Yes is correct, but low values requires quick transitor(low internal capacitance, Cu), may have problems with trasistores similar

Quote:
 Originally posted by cbdb Heres what I have seen: Squarewave response: If there is excesive ringing the amp is unstable, but what does excesive mean. .
Squarewave is another test, for example: may indicate local oscillation in output stage, that is not related the bode plot.
http://users.tpg.com.au/users/ldbutler/Waveforms.htm

Quote:
 Originally posted by cbdb The 3 bode plot techniques are the same, phase margin at unity gain, but people use different plots. The only one that works properly is the loopgain plot. (this one takes the fedback into account). This uses the Middlebrook probe method JC has discribed in the Spice thread starting on post 864. .
No, Middlebrook is more precise for this reason is used.
there 3 bode plot:
1- Open loop gain: You can get bode plot the loop gain (Gain 0/1). Disconnecting the link feedback and connect the base of trasistor Q2 in GND (input - the differential pair )

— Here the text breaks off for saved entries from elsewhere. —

-- ==== Sys2Proof/Laws/Tab.lean ====
section
/-!
SUPPORT. Laws of sparse tables: a read after a write, and that a write keeps the canonical form.
-/
namespace Sys2Proof.Machine

variable {α : Type}

@[simp] theorem Tab.find?_erase_self (t : Tab α) (j : Nat) : Tab.find? (Tab.erase t j) j = none := by
  induction t with
  | nil => rfl
  | cons e t ih =>
    obtain ⟨k, v⟩ := e
    by_cases h : k = j
    · simp [Tab.erase, h, ih]
    · simp [Tab.erase, Tab.find?, h, ih]

theorem Tab.find?_erase_ne (t : Tab α) {j l : Nat} (h : l ≠ j) :
    Tab.find? (Tab.erase t j) l = Tab.find? t l := by
  induction t with
  | nil => rfl
  | cons e t ih =>
    obtain ⟨k, v⟩ := e
    by_cases hk : k = j
    · subst hk
      simp [Tab.erase, Tab.find?, ih, Ne.symm h]
    · simp [Tab.erase, Tab.find?, hk, ih]

@[simp] theorem Tab.erase_erase (t : Tab α) (j : Nat) : Tab.erase (Tab.erase t j) j = Tab.erase t j := by
  induction t with
  | nil => rfl
  | cons e t ih =>
    obtain ⟨k, v⟩ := e
    by_cases h : k = j
    · simp [Tab.erase, h, ih]
    · simp [Tab.erase, h, ih]

theorem Tab.find?_insert (t : Tab α) (j : Nat) (x : α) (h : Tab.find? t j = none) (l : Nat) :
    Tab.find? (Tab.insert t j x) l = if l = j then some x else Tab.find? t l := by
  induction t with
  | nil =>
    by_cases hl : l = j
    · simp [Tab.insert, Tab.find?, hl]
    · simp [Tab.insert, Tab.find?, hl, Ne.symm hl]
  | cons e t ih =>
    obtain ⟨k, v⟩ := e
    have hk : k ≠ j := by
      rintro rfl
      simp [Tab.find?] at h
    have ht : Tab.find? t j = none := by simpa [Tab.find?, hk] using h
    by_cases hlt : j < k
    · by_cases hl : l = j
      · simp [Tab.insert, hlt, Tab.find?, hl]
      · simp [Tab.insert, hlt, Tab.find?, hl, Ne.symm hl]
    · by_cases hl : l = j
      · subst hl
        simp [Tab.insert, hlt, Tab.find?, hk, ih ht]
      · by_cases hkl : k = l
        · subst hkl
          simp [Tab.insert, hlt, Tab.find?, hl]
        · simp [Tab.insert, hlt, Tab.find?, hkl, hl, ih ht]

theorem Tab.erase_insert (t : Tab α) (j : Nat) (x : α) : Tab.erase (Tab.insert t j x) j = Tab.erase t j := by
  induction t with
  | nil => simp [Tab.insert, Tab.erase]
  | cons e t ih =>
    obtain ⟨k, v⟩ := e
    by_cases hlt : j < k
    · simp [Tab.insert, hlt, Tab.erase]
    · by_cases hk : k = j
      · simp [Tab.insert, Tab.erase, hk, ih]
      · simp [Tab.insert, hlt, Tab.erase, hk, ih]

theorem Tab.find?_set [DecidableEq α] (d : α) (t : Tab α) (j : Nat) (x : α) (l : Nat) :
    (Tab.find? (Tab.set d t j x) l).getD d = if l = j then x else (Tab.find? t l).getD d := by
  unfold Tab.set
  by_cases hx : x = d
  · by_cases hl : l = j
    · simp [hx, hl]
    · simp [hx, hl, Tab.find?_erase_ne t hl]
  · rw [if_neg hx, Tab.find?_insert _ _ _ (by simp)]
    by_cases hl : l = j
    · simp [hl]
    · simp [hl, Tab.find?_erase_ne t hl]

theorem Tab.find?_set_ne [DecidableEq α] (d : α) (t : Tab α) {j l : Nat} (x : α) (h : l ≠ j) :
    Tab.find? (Tab.set d t j x) l = Tab.find? t l := by
  unfold Tab.set
  by_cases hx : x = d
  · simp [hx, Tab.find?_erase_ne t h]
  · rw [if_neg hx, Tab.find?_insert _ _ _ (by simp)]
    simp [h, Tab.find?_erase_ne t h]

@[simp] theorem Tab.get_set_self [DecidableEq α] (d : α) (t : Tab α) (j : Nat) (x : α) :
    Tab.get d (Tab.set d t j x) j = x := by
  simp [Tab.get, Tab.find?_set]

theorem Tab.get_set_ne [DecidableEq α] (d : α) (t : Tab α) {j l : Nat} (x : α) (h : l ≠ j) :
    Tab.get d (Tab.set d t j x) l = Tab.get d t l := by
  simp [Tab.get, Tab.find?_set, h]

theorem Tab.get_set [DecidableEq α] (d : α) (t : Tab α) (j l : Nat) (x : α) :
    Tab.get d (Tab.set d t j x) l = if l = j then x else Tab.get d t l := by
  simp [Tab.get, Tab.find?_set]

@[simp] theorem Tab.set_set [DecidableEq α] (d : α) (t : Tab α) (j : Nat) (x y : α) :
    Tab.set d (Tab.set d t j x) j y = Tab.set d t j y := by
  unfold Tab.set
  by_cases hx : x = d <;> by_cases hy : y = d <;> simp [hx, hy, Tab.erase_insert]

/-! ### The canonical form -/

/-- Every key of a table is above a bound. -/
def Tab.above (b : Nat) (t : Tab α) : Prop := ∀ e ∈ t, b < e.1

theorem Tab.rising_cons (e : Nat × α) (t : Tab α) :
    Tab.rising (e :: t) = true ↔ Tab.above e.1 t ∧ Tab.rising t = true := by
  induction t generalizing e with
  | nil => simp [Tab.rising, Tab.above]
  | cons f t ih =>
    obtain ⟨k, v⟩ := e
    obtain ⟨l, w⟩ := f
    constructor
    · intro h
      simp only [Tab.rising, Bool.and_eq_true, decide_eq_true_eq] at h
      refine ⟨?_, h.2⟩
      intro g hg
      rcases List.mem_cons.1 hg with rfl | hg
      · exact h.1
      · exact Nat.lt_trans h.1 (((ih (l, w)).1 h.2).1 g hg)
    · rintro ⟨ha, hr⟩
      simp only [Tab.rising, Bool.and_eq_true, decide_eq_true_eq]
      exact ⟨ha _ (List.mem_cons_self ..), hr⟩

theorem Tab.mem_of_mem_erase {e : Nat × α} {t : Tab α} {j : Nat} (h : e ∈ Tab.erase t j) : e ∈ t ∧ e.1 ≠ j := by
  induction t with
  | nil => simp [Tab.erase] at h
  | cons f t ih =>
    obtain ⟨k, v⟩ := f
    by_cases hk : k = j
    · simp only [Tab.erase, hk, if_true] at h
      exact ⟨List.mem_cons_of_mem _ (ih h).1, (ih h).2⟩
    · simp only [Tab.erase, hk, if_false] at h
      rcases List.mem_cons.1 h with rfl | h
      · exact ⟨List.mem_cons_self .., hk⟩
      · exact ⟨List.mem_cons_of_mem _ (ih h).1, (ih h).2⟩

theorem Tab.rising_erase {t : Tab α} (j : Nat) (h : Tab.rising t = true) : Tab.rising (Tab.erase t j) = true := by
  induction t with
  | nil => rfl
  | cons e t ih =>
    obtain ⟨k, v⟩ := e
    rw [Tab.rising_cons] at h
    by_cases hk : k = j
    · simpa [Tab.erase, hk] using ih h.2
    · simp only [Tab.erase, hk, if_false]
      rw [Tab.rising_cons]
      exact ⟨fun f hf => h.1 f (Tab.mem_of_mem_erase hf).1, ih h.2⟩

theorem Tab.mem_insert {e : Nat × α} {t : Tab α} {j : Nat} {x : α} (h : e ∈ Tab.insert t j x) : e = (j, x) ∨ e ∈ t := by
  induction t with
  | nil => simpa [Tab.insert] using h
  | cons f t ih =>
    obtain ⟨k, v⟩ := f
    by_cases hk : j < k
    · simp only [Tab.insert, hk, if_true, List.mem_cons] at h
      rcases h with h | h | h
      · exact Or.inl h
      · exact Or.inr (h ▸ List.mem_cons_self ..)
      · exact Or.inr (List.mem_cons_of_mem _ h)
    · simp only [Tab.insert, hk, if_false] at h
      rcases List.mem_cons.1 h with rfl | h
      · exact Or.inr (List.mem_cons_self ..)
      · exact (ih h).imp id (List.mem_cons_of_mem _)

theorem Tab.rising_insert {t : Tab α} {j : Nat} {x : α} (h : Tab.rising t = true) (hj : ∀ e ∈ t, e.1 ≠ j) :
    Tab.rising (Tab.insert t j x) = true := by
  induction t with
  | nil => rfl
  | cons e t ih =>
    obtain ⟨k, v⟩ := e
    by_cases hk : j < k
    · simp only [Tab.insert, hk, if_true]
      rw [Tab.rising_cons]
      refine ⟨?_, h⟩
      intro f hf
      rcases List.mem_cons.1 hf with rfl | hf
      · exact hk
      · exact Nat.lt_trans hk (((Tab.rising_cons _ _).1 h).1 f hf)
    · have hne : k ≠ j := hj (k, v) (List.mem_cons_self ..)
      rw [Tab.rising_cons] at h
      simp only [Tab.insert, hk, if_false]
      rw [Tab.rising_cons]
      refine ⟨?_, ih h.2 (fun f hf => hj f (List.mem_cons_of_mem _ hf))⟩
      intro f hf
      rcases Tab.mem_insert hf with rfl | hf
      · exact Nat.lt_of_le_of_ne (Nat.le_of_not_lt hk) hne
      · exact h.1 f hf

theorem Tab.rising_filter {t : Tab α} (p : Nat × α → Bool) (h : Tab.rising t = true) : Tab.rising (t.filter p) = true := by
  induction t with
  | nil => rfl
  | cons e t ih =>
    rw [Tab.rising_cons] at h
    by_cases hp : p e = true
    · rw [List.filter_cons_of_pos hp, Tab.rising_cons]
      exact ⟨fun f hf => h.1 f (List.mem_of_mem_filter hf), ih h.2⟩
    · rw [List.filter_cons_of_neg hp]
      exact ih h.2

/-- A write keeps the canonical form of a table. -/
theorem Tab.wf_set [DecidableEq α] (d : Nat → α) (t : Tab α) (j : Nat) (x : α) (h : Tab.wf d t = true) :
    Tab.wf d (Tab.set (d j) t j x) = true := by
  simp only [Tab.wf, Bool.and_eq_true, List.all_eq_true, decide_eq_true_eq] at h ⊢
  unfold Tab.set
  by_cases hx : x = d j
  · rw [if_pos hx]
    exact ⟨Tab.rising_erase _ h.1, fun e he => h.2 e (Tab.mem_of_mem_erase he).1⟩
  · rw [if_neg hx]
    refine ⟨Tab.rising_insert (Tab.rising_erase _ h.1) (fun e he => (Tab.mem_of_mem_erase he).2), ?_⟩
    intro e he
    rcases Tab.mem_insert he with rfl | he
    · exact hx
    · exact h.2 e (Tab.mem_of_mem_erase he).1

end Sys2Proof.Machine
end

You can get phase margin in open loop, we assume its open loop is 60dB and its closed loop gain 23dB, just go bode plot and see phase in 23dB we assume 100 degrees,(180-100), its phase margin is 80 degrees, more is not precise measure by this method.

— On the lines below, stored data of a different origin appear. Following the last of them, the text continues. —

/-- What the issue of a control-core command leaves: its entry issued, its effect at issue done. -/
def State.posted (s : State) (c x : Nat) (op : Opcode) (f : CmdFields) : State :=
  controlIssued op (s.issued c x op f) c (s.plannedEntry c x op f)

theorem State.commitAll_succ (s : State) (c id n : Nat) : s.commitAll c id (n + 1) = (s.tryCommit c id).commitAll c id n := rfl

theorem State.issuedEntry_id : (s.issuedEntry c x op f).id = (s.core c).serial + 1 := rfl
theorem State.issuedEntry_eng : (s.issuedEntry c x op f).eng = op.engine := encodeCmd_engine op f

theorem State.Quiet.tryStart_control (hq : s.Quiet c x) (he : op.engine = 0) (hr : op ≠ .rsig)
    (hready : controlReady (s.posted c x op f) c (s.issuedEntry c x op f) = true) :
    (s.posted c x op f).tryStart c ((s.core c).serial + 1) = s.begun c x op f := by
  have hxo : op.engine < 4 := by omega
  have hcores : (s.posted c x op f).cores = (s.issued c x op f).cores := controlIssued_cores hr _ _
  have hfind : ((s.posted c x op f).core c).cmd? ((s.core c).serial + 1) = some (s.issuedEntry c x op f) := by
    rw [State.core_congr hcores, Core.cmd?, State.issued_q hxo]
    simp [State.issuedEntry_id]
  have hctx : ((s.posted c x op f).context c x).st = .running := by
    rw [State.context, State.core_congr hcores, ← State.context, State.issued_context hxo]
    simpa using hq.running
  have hlive : (s.posted c x op f).coreLive c = true := by
    rw [State.posted, controlIssued_coreLive hr, State.issued_coreLive hxo, hq.live]
  unfold State.tryStart
  rw [hfind]
  have h1 : (s.issuedEntry c x op f).stage = .issued := rfl
  have h2 : (s.issuedEntry c x op f).ctx = x := rfl
  have h3 : (s.issuedEntry c x op f).eng = 0 := by rw [State.issuedEntry_eng, he]
  have hgo : ((s.posted c x op f).context c x).goesOn (s.issuedEntry c x op f) = true := by simp [Ctx.goesOn, hctx]
  simp only [h1, h2, h3, hgo, hlive, hready, ne_eq, not_true_eq_false, Bool.not_true, Bool.false_eq_true, or_self, if_false, if_true]
  rfl

theorem State.begun_coreLive (hr : op ≠ .rsig) (hx : op.engine < 4) (d : Nat) : (s.begun c x op f).coreLive d = s.coreLive d := by
  unfold State.begun
  have : ∀ (t : State) (g : QCmd → QCmd), (t.modCmd c ((s.core c).serial + 1) g).coreLive d = t.coreLive d := fun _ _ => rfl
  rw [this, controlIssued_coreLive hr, State.issued_coreLive hx]

/-- What a control-core command's commit is. -/
theorem State.Quiet.tryCommit_control (hq : s.Quiet c x) (he : op.engine = 0) (hn : op ≠ .endStream) (hr : op ≠ .rsig)
    (hd : op ≠ .hdrop) :
    (s.begun c x op f).tryCommit c ((s.core c).serial + 1) =
      ((runControl op (s.begun c x op f) c (s.startedEntry c x op f)).1).complete c (s.startedEntry c x op f)
        (runControl op (s.begun c x op f) c (s.startedEntry c x op f)).2 := by
  have hxo : op.engine < 4 := by omega
  have hfind2 : ((s.begun c x op f).core c).cmd? ((s.core c).serial + 1) = some (s.startedEntry c x op f) := by
    rw [Core.cmd?, State.begun_q hxo hr]
    simp
  have hlive2 : (s.begun c x op f).coreLive c = true := by rw [State.begun_coreLive hr hxo, hq.live]
  unfold State.tryCommit
  rw [hfind2]
  have h1 : (s.startedEntry c x op f).stage = .started := rfl
  have h3 : (s.startedEntry c x op f).eng = 0 := (State.issuedEntry_eng (s := s) (c := c) (x := x)).trans he
  have hbeh : tmulBehind (s.begun c x op f) c (s.startedEntry c x op f) = false := by
    simp [tmulBehind, State.begun_q hxo hr]
  simp only [State.entry_op, h1, hlive2, hbeh, Bool.not_false, and_self, if_true]
  unfold State.commitCmd
  simp only [h3, hn, hd, if_false]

2- Middlebrook: is the difference between open loop and closed -loop, you get the phase margin in 0dB (where it ends the difference between open loop and closed -loop), look the two bode plots you will understand.
3-Closed loop: to gain feedback on

Quote:
 Originally posted by cbdb I have simmed these different Bode plots of a Blameless amp and got very different phase margins, has any one else tried this? I am I doing somethig wrong?
you should remove the input capacitors and zobel output, they are not part of the cycle feedback.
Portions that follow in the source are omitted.